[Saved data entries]
============
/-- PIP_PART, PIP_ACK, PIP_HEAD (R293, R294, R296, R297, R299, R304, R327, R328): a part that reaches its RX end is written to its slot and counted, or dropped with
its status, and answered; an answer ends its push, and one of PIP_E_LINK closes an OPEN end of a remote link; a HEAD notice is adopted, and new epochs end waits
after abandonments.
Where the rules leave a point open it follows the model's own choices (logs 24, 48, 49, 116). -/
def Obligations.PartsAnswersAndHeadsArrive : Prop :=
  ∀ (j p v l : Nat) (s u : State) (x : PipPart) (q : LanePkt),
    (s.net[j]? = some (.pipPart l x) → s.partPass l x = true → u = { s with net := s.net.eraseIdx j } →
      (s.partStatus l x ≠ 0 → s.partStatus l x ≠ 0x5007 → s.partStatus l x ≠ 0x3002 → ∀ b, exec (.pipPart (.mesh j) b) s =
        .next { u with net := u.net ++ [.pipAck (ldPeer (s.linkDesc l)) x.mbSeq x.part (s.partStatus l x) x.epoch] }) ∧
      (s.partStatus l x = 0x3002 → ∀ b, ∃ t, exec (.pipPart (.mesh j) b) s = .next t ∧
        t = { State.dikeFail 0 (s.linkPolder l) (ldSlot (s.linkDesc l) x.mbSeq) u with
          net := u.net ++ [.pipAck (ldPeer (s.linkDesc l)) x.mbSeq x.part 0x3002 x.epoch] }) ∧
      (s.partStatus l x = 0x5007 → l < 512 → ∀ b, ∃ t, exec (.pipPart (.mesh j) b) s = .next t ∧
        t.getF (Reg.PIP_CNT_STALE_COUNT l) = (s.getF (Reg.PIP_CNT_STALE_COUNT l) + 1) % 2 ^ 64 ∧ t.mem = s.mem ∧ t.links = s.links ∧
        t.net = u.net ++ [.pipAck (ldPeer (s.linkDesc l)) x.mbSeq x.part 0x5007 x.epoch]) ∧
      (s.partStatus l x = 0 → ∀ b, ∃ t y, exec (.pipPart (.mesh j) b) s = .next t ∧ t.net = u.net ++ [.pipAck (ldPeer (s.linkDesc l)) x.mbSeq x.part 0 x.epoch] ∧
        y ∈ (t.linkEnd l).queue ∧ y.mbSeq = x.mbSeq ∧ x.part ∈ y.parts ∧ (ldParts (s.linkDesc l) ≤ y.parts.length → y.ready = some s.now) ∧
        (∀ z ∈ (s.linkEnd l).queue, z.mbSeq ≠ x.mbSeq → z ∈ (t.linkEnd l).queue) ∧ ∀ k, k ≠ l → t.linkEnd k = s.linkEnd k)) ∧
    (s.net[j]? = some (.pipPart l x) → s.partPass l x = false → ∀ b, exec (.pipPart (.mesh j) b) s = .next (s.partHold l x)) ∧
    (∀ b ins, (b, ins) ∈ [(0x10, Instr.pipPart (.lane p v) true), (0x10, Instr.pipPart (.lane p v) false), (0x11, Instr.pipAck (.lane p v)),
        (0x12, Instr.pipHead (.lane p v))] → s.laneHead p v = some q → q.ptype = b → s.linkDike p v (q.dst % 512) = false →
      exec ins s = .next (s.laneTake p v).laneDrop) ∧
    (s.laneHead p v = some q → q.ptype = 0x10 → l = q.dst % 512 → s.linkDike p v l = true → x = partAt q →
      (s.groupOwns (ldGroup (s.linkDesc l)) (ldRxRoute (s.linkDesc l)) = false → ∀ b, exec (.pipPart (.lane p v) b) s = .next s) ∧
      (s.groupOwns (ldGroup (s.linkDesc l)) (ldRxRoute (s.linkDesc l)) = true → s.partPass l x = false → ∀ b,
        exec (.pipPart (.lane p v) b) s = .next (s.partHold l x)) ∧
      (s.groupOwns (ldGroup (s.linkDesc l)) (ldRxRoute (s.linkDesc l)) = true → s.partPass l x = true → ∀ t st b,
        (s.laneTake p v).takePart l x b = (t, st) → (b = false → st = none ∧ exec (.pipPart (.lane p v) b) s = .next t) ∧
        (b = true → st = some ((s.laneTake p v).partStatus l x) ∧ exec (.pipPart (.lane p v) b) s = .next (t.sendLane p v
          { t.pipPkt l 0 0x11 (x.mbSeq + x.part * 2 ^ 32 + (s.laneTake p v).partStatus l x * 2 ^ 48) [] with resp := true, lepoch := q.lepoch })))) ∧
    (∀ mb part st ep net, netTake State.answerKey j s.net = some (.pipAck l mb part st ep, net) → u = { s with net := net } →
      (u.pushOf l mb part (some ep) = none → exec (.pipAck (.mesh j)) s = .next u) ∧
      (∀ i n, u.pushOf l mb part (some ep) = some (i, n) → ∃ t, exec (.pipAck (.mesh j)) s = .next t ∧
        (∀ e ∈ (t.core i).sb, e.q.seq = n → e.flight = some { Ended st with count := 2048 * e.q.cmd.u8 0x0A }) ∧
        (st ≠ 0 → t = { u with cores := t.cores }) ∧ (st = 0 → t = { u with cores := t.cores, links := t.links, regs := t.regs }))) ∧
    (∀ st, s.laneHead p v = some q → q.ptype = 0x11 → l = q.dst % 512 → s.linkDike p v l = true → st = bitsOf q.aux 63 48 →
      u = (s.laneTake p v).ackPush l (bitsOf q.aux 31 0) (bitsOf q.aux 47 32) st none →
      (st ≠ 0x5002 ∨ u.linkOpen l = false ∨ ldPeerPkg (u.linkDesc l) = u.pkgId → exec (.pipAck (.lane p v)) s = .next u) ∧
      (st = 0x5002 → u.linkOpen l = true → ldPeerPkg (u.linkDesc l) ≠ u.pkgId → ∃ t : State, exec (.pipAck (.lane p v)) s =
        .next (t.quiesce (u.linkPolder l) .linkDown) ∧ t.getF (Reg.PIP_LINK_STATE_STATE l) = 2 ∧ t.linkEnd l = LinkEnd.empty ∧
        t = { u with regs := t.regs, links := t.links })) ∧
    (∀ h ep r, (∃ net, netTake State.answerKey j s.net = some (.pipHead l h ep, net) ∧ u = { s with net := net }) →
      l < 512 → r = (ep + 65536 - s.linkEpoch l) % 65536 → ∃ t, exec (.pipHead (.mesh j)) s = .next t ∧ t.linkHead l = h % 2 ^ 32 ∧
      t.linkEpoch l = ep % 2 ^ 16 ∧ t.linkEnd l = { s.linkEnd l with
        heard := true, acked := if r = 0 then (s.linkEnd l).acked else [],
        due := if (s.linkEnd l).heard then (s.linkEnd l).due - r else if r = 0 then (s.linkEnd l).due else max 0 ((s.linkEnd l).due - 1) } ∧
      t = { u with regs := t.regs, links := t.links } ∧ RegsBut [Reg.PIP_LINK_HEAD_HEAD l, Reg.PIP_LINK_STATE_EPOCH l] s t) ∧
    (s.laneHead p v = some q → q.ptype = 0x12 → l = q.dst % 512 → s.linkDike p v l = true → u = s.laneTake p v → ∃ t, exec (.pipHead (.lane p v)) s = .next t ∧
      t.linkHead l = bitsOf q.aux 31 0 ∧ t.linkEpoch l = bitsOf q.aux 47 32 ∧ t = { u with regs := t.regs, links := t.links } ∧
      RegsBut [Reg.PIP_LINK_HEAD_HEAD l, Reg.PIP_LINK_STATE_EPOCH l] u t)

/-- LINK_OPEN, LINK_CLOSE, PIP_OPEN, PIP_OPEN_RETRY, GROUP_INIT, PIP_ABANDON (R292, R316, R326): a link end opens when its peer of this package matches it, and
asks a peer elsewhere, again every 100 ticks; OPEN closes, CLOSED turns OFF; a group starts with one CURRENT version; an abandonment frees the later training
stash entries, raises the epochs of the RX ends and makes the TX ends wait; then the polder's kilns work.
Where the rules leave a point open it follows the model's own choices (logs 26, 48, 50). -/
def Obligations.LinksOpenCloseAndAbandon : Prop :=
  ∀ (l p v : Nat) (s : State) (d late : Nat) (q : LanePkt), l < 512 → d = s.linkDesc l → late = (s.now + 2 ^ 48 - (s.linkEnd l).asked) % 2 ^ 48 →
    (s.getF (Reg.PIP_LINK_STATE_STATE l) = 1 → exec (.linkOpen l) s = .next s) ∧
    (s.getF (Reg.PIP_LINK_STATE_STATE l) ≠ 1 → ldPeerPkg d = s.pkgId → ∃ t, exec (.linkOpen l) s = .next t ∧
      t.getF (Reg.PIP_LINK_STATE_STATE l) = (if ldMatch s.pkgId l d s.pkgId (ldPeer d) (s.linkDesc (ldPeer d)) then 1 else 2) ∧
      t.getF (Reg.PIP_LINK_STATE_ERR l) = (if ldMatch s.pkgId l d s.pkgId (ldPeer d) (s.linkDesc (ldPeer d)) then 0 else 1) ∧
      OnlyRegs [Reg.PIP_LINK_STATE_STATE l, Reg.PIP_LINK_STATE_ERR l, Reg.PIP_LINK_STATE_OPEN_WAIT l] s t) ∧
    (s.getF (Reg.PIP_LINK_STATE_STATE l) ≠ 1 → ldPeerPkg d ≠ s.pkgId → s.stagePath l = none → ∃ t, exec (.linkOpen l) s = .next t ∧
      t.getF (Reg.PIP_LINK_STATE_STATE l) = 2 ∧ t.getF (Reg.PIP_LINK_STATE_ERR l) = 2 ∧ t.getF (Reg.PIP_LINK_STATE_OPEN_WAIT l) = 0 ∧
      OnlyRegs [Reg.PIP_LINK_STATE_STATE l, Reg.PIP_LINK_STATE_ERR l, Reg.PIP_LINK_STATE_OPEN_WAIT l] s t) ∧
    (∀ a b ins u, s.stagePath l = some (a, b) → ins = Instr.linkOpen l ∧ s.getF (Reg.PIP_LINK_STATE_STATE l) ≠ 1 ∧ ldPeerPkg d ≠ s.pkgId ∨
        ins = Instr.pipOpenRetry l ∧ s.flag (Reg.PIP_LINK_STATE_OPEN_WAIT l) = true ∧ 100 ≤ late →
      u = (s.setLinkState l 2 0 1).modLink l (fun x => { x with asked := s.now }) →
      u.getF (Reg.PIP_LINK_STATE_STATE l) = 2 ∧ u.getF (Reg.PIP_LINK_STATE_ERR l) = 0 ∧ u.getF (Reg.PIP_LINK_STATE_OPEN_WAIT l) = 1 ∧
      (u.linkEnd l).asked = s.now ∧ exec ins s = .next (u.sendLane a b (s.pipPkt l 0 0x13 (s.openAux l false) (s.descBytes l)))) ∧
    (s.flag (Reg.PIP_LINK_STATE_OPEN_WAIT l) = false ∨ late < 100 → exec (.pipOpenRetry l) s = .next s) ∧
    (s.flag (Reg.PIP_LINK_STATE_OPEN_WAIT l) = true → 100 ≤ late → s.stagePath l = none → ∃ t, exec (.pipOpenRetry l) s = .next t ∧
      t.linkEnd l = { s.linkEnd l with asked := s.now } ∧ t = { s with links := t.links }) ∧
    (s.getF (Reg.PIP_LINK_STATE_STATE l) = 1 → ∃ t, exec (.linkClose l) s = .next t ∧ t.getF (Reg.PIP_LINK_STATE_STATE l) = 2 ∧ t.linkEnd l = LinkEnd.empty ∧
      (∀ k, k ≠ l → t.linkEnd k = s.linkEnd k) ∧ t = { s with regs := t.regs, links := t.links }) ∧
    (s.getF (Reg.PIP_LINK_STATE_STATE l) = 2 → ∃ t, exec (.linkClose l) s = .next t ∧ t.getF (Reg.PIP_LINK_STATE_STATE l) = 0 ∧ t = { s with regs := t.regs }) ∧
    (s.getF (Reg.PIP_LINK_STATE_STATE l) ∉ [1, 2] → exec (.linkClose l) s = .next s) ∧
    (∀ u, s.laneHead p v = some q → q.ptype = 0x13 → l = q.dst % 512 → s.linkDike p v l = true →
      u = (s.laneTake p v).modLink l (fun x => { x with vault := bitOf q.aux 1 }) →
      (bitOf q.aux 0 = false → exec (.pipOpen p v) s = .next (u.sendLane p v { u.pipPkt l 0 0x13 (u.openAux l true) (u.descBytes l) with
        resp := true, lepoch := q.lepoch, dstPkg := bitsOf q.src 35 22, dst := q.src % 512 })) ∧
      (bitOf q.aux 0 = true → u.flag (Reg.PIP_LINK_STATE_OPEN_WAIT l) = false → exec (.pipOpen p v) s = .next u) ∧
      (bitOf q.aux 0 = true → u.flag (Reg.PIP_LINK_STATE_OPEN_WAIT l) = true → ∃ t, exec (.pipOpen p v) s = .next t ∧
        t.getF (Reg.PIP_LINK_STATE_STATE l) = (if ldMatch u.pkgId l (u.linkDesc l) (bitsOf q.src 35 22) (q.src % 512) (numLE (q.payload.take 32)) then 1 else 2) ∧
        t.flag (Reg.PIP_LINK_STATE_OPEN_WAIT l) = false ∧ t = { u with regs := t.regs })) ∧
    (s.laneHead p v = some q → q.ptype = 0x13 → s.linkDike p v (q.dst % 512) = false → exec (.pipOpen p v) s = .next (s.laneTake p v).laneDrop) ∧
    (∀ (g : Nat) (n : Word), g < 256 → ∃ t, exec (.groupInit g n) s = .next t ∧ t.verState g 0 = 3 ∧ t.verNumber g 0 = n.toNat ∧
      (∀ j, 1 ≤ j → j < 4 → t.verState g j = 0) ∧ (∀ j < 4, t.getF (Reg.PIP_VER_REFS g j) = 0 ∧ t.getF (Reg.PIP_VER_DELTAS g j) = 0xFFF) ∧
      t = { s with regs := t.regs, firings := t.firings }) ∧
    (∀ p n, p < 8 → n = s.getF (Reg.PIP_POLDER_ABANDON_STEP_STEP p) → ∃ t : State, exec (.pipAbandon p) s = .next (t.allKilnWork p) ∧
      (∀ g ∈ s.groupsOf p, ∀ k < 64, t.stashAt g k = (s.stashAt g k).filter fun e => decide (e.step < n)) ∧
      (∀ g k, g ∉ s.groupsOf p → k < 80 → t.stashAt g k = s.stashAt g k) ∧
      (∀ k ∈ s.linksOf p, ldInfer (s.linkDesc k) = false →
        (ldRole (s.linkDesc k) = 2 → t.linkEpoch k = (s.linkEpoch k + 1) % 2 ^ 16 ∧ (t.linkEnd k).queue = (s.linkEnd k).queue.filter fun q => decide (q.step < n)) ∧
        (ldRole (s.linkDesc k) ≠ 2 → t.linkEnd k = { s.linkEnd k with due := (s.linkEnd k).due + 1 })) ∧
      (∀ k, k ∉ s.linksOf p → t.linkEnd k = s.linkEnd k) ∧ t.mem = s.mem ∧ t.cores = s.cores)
============
▶ [EXERCISE DIRECTIONS] In the records above, find the line with "due := if (s.linkEnd"; write out exactly that line and each one after it, stopping after the line with "t.getF (Reg.PIP_LINK_STATE_ERR l) = (if".

▶ [SOLUTION FOR THIS PROBLEM]
        due := if (s.linkEnd l).heard then (s.linkEnd l).due - r else if r = 0 then (s.linkEnd l).due else max 0 ((s.linkEnd l).due - 1) } ∧
      t = { u with regs := t.regs, links := t.links } ∧ RegsBut [Reg.PIP_LINK_HEAD_HEAD l, Reg.PIP_LINK_STATE_EPOCH l] s t) ∧
    (s.laneHead p v = some q → q.ptype = 0x12 → l = q.dst % 512 → s.linkDike p v l = true → u = s.laneTake p v → ∃ t, exec (.pipHead (.lane p v)) s = .next t ∧
      t.linkHead l = bitsOf q.aux 31 0 ∧ t.linkEpoch l = bitsOf q.aux 47 32 ∧ t = { u with regs := t.regs, links := t.links } ∧
      RegsBut [Reg.PIP_LINK_HEAD_HEAD l, Reg.PIP_LINK_STATE_EPOCH l] u t)

/-- LINK_OPEN, LINK_CLOSE, PIP_OPEN, PIP_OPEN_RETRY, GROUP_INIT, PIP_ABANDON (R292, R316, R326): a link end opens when its peer of this package matches it, and
asks a peer elsewhere, again every 100 ticks; OPEN closes, CLOSED turns OFF; a group starts with one CURRENT version; an abandonment frees the later training
stash entries, raises the epochs of the RX ends and makes the TX ends wait; then the polder's kilns work.
Where the rules leave a point open it follows the model's own choices (logs 26, 48, 50). -/
def Obligations.LinksOpenCloseAndAbandon : Prop :=
  ∀ (l p v : Nat) (s : State) (d late : Nat) (q : LanePkt), l < 512 → d = s.linkDesc l → late = (s.now + 2 ^ 48 - (s.linkEnd l).asked) % 2 ^ 48 →
    (s.getF (Reg.PIP_LINK_STATE_STATE l) = 1 → exec (.linkOpen l) s = .next s) ∧
    (s.getF (Reg.PIP_LINK_STATE_STATE l) ≠ 1 → ldPeerPkg d = s.pkgId → ∃ t, exec (.linkOpen l) s = .next t ∧
      t.getF (Reg.PIP_LINK_STATE_STATE l) = (if ldMatch s.pkgId l d s.pkgId (ldPeer d) (s.linkDesc (ldPeer d)) then 1 else 2) ∧
      t.getF (Reg.PIP_LINK_STATE_ERR l) = (if ldMatch s.pkgId l d s.pkgId (ldPeer d) (s.linkDesc (ldPeer d)) then 0 else 1) ∧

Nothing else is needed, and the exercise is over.